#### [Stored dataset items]
>>>>>

-- ==== Sys2Proof/Machine/Access.lean ====
section
/-! DEFINITION. Reads and updates of the state's records, one by one. -/

namespace Sys2Proof.Machine

/-- The outputs in ascending order. -/
def allOutputs : List (Fin 13) := [0, 1, 2, 3, 4, 5, 6, 7, 8, 9, 10, 11, 12]

/-- The fault lines in ascending order. -/
def allFaultLines : List (Fin 11) := [0, 1, 2, 3, 4, 5, 6, 7, 8, 9, 10]

/-- The digital inputs in ascending order. -/
def allDigital : List (Fin 8) := [0, 1, 2, 3, 4, 5, 6, 7]

/-- The slots in ascending order. -/
def allSlots : List (Fin 8) := [0, 1, 2, 3, 4, 5, 6, 7]

def PerPort.get {α : Type} (t : PerPort α) : Port → α
  | .a => t.a
  | .b => t.b
  | .c => t.c

def PerPort.set {α : Type} (t : PerPort α) (p : Port) (x : α) : PerPort α :=
  match p with
  | .a => { t with a := x }
  | .b => { t with b := x }
  | .c => { t with c := x }

def PerZone.get {α : Type} (t : PerZone α) : Zone → α
  | .main => t.main
  | .z2 => t.z2
  | .z3 => t.z3

def PerZone.set {α : Type} (t : PerZone α) (z : Zone) (x : α) : PerZone α :=
  match z with
  | .main => { t with main := x }
  | .z2 => { t with z2 := x }
  | .z3 => { t with z3 := x }

/-- The record of a zone. -/
def State.zone (s : State) (z : Zone) : ZoneRec := s.zones.get z

def State.setZone (s : State) (z : Zone) (r : ZoneRec) : State := { s with zones := s.zones.set z r }

/-- The record of a port. -/
def State.port (s : State) (p : Port) : PortRec := s.ports.get p

def State.setPort (s : State) (p : Port) (r : PortRec) : State := { s with ports := s.ports.set p r }

/-- The record of an output. -/
def State.out (s : State) (o : Fin 13) : OutputRec := s.outputs.outs[o]

def State.setOut (s : State) (o : Fin 13) (r : OutputRec) : State :=
  { s with outputs := { s.outputs with outs := s.outputs.outs.set o r } }

/-- The record of an input. -/
def State.input (s : State) (i : Fin 12) : InputRec := s.inputs[i]

def State.setInput (s : State) (i : Fin 12) (r : InputRec) : State :=
  { s with inputs := s.inputs.set i r }

/-- A slot. -/
def State.slot (s : State) (k : Fin 8) : Slot := s.slots[k]

def State.setSlot (s : State) (k : Fin 8) (b : Slot) : State := { s with slots := s.slots.set k b }

/-- The gain state of an output. -/
def State.gain (s : State) (o : Fin 13) : GainRec := s.mix.gains[o]

def State.setGain (s : State) (o : Fin 13) (g : GainRec) : State :=
  { s with mix := { s.mix with gains := s.mix.gains.set o g } }

/-- The speaker record of a position. -/
def State.speaker (s : State) (p : Position) : SpeakerRec := s.mix.speakers[p.index]

def State.setSpeakerRec (s : State) (p : Position) (r : SpeakerRec) : State :=
  { s with mix := { s.mix with speakers := s.mix.speakers.set p.index r } }

/-- A digital input as one of the twelve inputs. -/
def digital (i : Fin 8) : Fin 12 := ⟨i.val, by omega⟩

/-- A fault line's output. -/
def lineOutput (n : Fin 11) : Fin 13 := ⟨n.val, by omega⟩

def State.setOutputs (s : State) (u : OutputUnit) : State := { s with outputs := u }
def State.setDelay (s : State) (d : DelayState) : State := { s with delay := d }
def State.setDecoder (s : State) (d : DecoderRec) : State := { s with decoder := d }
def State.setTuner (s : State) (t : TunerRec) : State := { s with tuner := t }
def State.setMix (s : State) (m : MixState) : State := { s with mix := m }

end Sys2Proof.Machine
end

<<<<<

#### [What you have to do]
Please show each line in the records above that contains "ZoneRec".

#### [Answer for the task]
def State.zone (s : State) (z : Zone) : ZoneRec := s.zones.get z
def State.setZone (s : State) (z : Zone) (r : ZoneRec) : State := { s with zones := s.zones.set z r }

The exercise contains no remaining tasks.